DATASET
________________

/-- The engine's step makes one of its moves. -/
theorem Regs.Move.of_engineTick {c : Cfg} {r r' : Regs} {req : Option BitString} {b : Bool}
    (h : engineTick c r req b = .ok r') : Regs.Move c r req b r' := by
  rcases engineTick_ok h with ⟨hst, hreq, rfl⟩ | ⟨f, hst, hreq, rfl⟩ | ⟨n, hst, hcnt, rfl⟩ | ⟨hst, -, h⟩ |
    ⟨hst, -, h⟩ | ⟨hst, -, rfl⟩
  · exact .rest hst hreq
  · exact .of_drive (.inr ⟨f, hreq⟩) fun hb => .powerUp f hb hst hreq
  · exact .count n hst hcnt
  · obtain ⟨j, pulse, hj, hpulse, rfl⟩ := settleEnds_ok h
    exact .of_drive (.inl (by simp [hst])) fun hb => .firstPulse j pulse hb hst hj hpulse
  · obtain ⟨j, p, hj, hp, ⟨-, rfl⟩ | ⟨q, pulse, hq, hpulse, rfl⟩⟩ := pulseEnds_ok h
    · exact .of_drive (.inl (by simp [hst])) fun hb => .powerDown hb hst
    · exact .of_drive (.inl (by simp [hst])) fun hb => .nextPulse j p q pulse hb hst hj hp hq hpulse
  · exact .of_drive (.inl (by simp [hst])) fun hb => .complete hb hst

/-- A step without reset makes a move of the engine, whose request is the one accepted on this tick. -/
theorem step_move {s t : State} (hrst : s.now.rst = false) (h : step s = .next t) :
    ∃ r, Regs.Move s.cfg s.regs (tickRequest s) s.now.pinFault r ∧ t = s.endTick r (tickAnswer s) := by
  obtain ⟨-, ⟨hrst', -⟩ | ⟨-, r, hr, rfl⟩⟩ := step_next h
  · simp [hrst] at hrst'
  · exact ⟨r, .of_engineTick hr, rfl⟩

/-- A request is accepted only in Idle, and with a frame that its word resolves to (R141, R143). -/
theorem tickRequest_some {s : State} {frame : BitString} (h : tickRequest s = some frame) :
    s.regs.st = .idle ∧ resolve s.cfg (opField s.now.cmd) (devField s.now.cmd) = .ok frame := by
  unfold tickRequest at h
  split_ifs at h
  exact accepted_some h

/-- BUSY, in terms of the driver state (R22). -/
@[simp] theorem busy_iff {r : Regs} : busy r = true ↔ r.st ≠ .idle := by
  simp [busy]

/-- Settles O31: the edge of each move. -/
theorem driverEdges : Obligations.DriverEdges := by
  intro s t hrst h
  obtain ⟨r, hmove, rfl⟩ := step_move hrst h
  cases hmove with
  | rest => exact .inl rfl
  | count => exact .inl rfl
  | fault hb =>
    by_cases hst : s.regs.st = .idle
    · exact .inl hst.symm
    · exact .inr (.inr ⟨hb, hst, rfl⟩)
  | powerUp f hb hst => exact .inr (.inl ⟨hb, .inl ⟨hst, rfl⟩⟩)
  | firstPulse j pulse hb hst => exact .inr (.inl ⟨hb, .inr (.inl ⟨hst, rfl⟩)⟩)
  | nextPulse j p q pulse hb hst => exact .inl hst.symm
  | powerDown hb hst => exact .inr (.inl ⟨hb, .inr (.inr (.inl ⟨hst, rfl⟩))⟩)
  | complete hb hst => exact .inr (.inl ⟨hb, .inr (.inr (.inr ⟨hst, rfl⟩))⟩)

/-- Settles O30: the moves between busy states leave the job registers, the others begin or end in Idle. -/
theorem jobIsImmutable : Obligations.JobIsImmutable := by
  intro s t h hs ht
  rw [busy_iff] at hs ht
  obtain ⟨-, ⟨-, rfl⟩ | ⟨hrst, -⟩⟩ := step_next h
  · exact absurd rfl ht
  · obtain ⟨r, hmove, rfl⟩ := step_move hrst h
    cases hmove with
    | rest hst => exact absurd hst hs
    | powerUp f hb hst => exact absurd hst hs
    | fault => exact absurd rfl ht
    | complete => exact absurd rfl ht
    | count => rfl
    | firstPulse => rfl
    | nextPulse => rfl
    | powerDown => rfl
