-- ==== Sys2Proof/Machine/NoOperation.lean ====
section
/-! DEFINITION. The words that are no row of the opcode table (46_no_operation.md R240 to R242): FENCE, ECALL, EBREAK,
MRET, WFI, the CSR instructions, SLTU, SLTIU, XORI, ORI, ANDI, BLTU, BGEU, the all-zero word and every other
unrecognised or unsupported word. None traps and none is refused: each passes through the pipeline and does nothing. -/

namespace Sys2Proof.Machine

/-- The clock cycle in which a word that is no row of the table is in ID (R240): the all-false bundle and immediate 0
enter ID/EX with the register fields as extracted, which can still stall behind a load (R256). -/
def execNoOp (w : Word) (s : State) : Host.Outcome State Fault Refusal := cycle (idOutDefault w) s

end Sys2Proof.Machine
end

________________

Would you transcribe exactly the lines from the one containing "count => rfl" to the end of the material, and leave out the rest?

ANSWER SECTION
    | count => rfl
    | firstPulse => rfl
    | nextPulse => rfl
    | powerDown => rfl
-- ==== Sys2Proof/Machine/NoOperation.lean ====
section
/-! DEFINITION. The words that are no row of the opcode table (46_no_operation.md R240 to R242): FENCE, ECALL, EBREAK,
MRET, WFI, the CSR instructions, SLTU, SLTIU, XORI, ORI, ANDI, BLTU, BGEU, the all-zero word and every other
unrecognised or unsupported word. None traps and none is refused: each passes through the pipeline and does nothing. -/

namespace Sys2Proof.Machine

/-- The clock cycle in which a word that is no row of the table is in ID (R240): the all-false bundle and immediate 0
enter ID/EX with the register fields as extracted, which can still stall behind a load (R256). -/
def execNoOp (w : Word) (s : State) : Host.Outcome State Fault Refusal := cycle (idOutDefault w) s

end Sys2Proof.Machine
end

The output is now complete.